__THE TASK__
Using the records below, repeat exactly the lines from the one holding "theorem Slice.std_moves (e" through the one holding "have h0 : ∀", both ends included, and no others.
Segment Start: EXTRACTED DATA
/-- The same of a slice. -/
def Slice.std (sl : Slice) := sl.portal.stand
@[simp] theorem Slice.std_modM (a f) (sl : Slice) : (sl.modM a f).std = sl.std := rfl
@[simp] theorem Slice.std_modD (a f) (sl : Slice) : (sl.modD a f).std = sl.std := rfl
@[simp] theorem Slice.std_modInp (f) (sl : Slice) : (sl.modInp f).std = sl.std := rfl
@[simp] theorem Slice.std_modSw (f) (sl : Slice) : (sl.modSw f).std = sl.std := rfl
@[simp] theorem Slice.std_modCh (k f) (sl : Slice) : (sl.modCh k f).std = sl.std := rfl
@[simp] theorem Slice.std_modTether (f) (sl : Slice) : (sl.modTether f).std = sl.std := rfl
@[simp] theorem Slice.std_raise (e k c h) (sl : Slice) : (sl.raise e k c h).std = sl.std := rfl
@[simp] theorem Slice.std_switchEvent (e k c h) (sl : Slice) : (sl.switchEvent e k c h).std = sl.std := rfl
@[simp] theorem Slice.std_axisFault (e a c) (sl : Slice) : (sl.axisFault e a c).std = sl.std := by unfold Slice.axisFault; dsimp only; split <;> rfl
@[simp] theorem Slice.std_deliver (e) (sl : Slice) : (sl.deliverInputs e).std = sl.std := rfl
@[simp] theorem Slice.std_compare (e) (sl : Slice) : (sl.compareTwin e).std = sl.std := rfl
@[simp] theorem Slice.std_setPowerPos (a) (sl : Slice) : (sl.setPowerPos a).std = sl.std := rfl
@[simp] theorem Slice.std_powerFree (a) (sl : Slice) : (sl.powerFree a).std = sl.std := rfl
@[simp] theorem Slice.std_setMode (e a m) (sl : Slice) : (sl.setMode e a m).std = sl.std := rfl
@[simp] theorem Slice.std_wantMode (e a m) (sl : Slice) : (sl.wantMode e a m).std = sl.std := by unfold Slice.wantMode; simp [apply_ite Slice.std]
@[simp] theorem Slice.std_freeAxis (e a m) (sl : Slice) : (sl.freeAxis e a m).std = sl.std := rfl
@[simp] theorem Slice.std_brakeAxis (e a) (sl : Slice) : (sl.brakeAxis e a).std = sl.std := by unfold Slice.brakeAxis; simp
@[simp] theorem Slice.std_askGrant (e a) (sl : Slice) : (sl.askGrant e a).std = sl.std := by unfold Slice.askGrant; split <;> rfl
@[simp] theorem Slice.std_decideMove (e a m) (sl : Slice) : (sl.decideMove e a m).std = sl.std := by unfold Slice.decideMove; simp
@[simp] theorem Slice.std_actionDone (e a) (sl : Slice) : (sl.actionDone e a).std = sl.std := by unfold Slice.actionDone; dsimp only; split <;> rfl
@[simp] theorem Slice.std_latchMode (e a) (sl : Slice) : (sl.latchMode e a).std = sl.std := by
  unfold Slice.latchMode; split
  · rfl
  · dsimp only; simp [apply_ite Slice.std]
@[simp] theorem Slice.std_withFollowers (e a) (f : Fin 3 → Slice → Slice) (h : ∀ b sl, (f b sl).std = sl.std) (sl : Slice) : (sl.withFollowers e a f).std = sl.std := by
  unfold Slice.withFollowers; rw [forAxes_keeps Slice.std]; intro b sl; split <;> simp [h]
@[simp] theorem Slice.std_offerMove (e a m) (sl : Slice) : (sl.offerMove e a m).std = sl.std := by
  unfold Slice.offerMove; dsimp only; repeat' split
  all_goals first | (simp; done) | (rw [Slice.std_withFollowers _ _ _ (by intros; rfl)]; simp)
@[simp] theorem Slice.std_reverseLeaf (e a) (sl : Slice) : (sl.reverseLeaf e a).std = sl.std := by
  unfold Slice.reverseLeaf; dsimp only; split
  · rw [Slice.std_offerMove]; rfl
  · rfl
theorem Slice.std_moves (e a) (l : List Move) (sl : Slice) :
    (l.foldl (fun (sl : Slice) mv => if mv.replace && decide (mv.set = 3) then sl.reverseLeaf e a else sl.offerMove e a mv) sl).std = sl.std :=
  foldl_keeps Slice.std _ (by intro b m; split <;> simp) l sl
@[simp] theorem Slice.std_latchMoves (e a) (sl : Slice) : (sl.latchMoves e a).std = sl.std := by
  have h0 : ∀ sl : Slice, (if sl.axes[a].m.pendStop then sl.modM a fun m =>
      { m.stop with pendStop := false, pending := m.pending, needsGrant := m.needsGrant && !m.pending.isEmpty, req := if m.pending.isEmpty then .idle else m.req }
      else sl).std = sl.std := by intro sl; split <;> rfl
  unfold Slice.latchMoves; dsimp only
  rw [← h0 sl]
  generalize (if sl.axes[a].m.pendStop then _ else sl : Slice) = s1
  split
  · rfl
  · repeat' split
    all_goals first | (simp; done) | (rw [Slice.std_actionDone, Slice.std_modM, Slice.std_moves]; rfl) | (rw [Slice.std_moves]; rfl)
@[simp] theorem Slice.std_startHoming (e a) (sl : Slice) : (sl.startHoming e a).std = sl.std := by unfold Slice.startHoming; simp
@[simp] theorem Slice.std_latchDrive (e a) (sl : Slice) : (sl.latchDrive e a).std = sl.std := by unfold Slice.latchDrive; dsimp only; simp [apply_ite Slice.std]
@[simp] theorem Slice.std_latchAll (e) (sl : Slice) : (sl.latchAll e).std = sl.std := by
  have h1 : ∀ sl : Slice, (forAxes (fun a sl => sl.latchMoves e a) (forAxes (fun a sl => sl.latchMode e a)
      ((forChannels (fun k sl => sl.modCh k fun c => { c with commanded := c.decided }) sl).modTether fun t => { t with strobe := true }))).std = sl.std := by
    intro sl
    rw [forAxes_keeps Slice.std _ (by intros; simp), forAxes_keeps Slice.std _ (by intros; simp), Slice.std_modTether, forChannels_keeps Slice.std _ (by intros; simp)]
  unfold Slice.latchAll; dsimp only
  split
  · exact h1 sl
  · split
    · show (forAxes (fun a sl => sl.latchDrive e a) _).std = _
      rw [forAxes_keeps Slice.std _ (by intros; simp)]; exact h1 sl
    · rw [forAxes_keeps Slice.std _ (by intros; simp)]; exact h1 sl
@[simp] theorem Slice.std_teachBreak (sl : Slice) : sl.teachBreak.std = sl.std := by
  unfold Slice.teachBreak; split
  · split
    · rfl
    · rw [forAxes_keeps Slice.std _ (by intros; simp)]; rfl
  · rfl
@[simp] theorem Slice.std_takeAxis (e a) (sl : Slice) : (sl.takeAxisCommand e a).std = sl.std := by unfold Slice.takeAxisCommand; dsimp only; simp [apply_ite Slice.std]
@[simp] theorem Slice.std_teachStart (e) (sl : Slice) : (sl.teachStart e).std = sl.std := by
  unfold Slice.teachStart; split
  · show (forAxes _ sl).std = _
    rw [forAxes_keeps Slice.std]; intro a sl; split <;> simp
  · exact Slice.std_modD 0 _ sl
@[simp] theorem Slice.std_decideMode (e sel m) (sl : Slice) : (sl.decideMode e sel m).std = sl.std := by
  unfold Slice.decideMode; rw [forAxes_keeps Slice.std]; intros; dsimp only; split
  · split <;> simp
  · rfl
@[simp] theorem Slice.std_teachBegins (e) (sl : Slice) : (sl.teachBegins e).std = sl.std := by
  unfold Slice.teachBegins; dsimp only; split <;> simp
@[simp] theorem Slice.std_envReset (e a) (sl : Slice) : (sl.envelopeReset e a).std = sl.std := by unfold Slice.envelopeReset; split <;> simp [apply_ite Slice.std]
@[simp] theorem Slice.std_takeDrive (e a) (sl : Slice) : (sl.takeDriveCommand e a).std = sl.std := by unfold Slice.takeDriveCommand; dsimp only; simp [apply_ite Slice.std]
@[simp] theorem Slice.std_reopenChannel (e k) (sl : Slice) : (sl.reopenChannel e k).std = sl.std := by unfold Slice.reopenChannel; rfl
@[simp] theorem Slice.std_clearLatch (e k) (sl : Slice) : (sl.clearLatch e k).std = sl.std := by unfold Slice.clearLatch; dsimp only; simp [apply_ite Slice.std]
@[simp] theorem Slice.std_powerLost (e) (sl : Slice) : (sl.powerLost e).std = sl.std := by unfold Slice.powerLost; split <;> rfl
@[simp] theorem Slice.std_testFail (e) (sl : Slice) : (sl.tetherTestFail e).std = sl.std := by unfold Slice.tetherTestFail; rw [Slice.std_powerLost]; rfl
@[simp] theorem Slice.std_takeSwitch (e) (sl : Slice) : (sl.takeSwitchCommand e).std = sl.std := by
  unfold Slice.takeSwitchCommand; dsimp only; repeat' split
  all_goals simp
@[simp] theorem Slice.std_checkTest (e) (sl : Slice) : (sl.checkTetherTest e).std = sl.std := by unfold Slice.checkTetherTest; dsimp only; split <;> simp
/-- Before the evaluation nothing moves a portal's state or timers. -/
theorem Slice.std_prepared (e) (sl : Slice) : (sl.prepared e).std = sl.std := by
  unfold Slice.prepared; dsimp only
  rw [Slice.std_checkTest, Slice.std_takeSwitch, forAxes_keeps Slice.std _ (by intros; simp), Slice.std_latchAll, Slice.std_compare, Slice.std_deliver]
Segment End: EXTRACTED DATA
Segment Start: EXTRACTED DATA
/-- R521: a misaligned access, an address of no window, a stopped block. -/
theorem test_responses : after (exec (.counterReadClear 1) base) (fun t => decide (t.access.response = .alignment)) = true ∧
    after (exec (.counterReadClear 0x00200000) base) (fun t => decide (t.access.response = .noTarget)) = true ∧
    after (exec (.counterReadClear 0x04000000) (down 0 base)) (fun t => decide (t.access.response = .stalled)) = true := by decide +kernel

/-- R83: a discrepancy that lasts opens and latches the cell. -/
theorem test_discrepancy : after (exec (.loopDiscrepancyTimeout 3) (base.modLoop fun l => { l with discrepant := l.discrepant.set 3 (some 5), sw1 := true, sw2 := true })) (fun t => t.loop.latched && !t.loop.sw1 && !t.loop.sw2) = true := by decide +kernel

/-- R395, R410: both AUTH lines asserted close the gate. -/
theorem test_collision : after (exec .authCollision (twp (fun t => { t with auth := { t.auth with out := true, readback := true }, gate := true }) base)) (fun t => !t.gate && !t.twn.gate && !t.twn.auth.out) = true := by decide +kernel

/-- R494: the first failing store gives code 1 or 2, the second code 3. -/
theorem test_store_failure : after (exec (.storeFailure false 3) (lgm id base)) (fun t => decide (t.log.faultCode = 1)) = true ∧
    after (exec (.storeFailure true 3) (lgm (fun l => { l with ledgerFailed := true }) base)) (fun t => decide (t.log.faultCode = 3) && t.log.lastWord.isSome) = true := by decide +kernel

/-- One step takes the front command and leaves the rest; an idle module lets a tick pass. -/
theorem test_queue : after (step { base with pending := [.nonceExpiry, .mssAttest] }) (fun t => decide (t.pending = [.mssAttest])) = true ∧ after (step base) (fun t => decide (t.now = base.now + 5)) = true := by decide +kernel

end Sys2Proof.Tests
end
Segment End: EXTRACTED DATA
Segment Start: EXTRACTED DATA
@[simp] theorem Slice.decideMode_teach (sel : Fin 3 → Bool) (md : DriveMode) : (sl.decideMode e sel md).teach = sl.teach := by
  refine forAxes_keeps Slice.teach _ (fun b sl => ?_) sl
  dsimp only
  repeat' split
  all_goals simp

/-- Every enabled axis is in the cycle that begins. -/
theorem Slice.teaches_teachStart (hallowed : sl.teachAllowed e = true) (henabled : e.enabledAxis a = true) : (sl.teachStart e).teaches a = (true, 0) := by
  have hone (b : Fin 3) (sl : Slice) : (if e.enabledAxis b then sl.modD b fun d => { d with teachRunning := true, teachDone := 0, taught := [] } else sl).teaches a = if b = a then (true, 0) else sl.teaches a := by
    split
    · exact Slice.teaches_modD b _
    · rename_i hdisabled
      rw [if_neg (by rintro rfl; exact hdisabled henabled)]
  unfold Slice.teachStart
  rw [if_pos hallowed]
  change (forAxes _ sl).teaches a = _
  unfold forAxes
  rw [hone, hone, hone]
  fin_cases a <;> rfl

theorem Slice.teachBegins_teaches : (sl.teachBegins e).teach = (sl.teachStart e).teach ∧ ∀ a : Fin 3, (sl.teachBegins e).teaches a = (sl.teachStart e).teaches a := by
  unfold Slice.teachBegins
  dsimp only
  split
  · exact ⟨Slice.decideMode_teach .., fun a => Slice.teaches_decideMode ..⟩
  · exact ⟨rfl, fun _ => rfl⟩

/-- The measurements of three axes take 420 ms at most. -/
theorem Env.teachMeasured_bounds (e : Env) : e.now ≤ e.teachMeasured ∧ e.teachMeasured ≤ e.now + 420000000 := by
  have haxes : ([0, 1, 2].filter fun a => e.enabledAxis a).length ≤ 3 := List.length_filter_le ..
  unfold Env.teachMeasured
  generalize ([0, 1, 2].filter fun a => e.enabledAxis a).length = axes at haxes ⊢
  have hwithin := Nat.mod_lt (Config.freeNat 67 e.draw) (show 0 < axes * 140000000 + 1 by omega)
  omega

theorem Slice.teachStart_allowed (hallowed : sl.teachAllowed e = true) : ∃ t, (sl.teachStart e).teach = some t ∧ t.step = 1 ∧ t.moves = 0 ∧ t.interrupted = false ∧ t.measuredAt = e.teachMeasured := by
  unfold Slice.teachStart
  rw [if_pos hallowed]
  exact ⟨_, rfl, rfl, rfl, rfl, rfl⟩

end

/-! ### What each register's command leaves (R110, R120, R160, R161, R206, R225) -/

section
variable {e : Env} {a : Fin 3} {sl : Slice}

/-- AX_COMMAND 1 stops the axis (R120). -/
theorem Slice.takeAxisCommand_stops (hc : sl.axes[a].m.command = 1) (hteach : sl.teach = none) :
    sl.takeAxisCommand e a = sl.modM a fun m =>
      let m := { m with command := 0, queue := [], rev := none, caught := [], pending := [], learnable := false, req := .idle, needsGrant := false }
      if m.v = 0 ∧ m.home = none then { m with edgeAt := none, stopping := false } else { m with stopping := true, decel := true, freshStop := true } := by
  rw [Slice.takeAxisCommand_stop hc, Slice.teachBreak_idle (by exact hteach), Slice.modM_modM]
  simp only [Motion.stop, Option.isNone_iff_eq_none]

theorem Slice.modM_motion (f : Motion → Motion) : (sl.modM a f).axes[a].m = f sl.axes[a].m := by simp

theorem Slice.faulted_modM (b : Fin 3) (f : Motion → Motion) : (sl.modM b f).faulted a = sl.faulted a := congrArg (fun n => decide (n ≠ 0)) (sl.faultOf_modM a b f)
Segment End: EXTRACTED DATA
__SOLUTION TO THIS EXERCISE__
theorem Slice.std_moves (e a) (l : List Move) (sl : Slice) :
    (l.foldl (fun (sl : Slice) mv => if mv.replace && decide (mv.set = 3) then sl.reverseLeaf e a else sl.offerMove e a mv) sl).std = sl.std :=
  foldl_keeps Slice.std _ (by intro b m; split <;> simp) l sl
@[simp] theorem Slice.std_latchMoves (e a) (sl : Slice) : (sl.latchMoves e a).std = sl.std := by
  have h0 : ∀ sl : Slice, (if sl.axes[a].m.pendStop then sl.modM a fun m =>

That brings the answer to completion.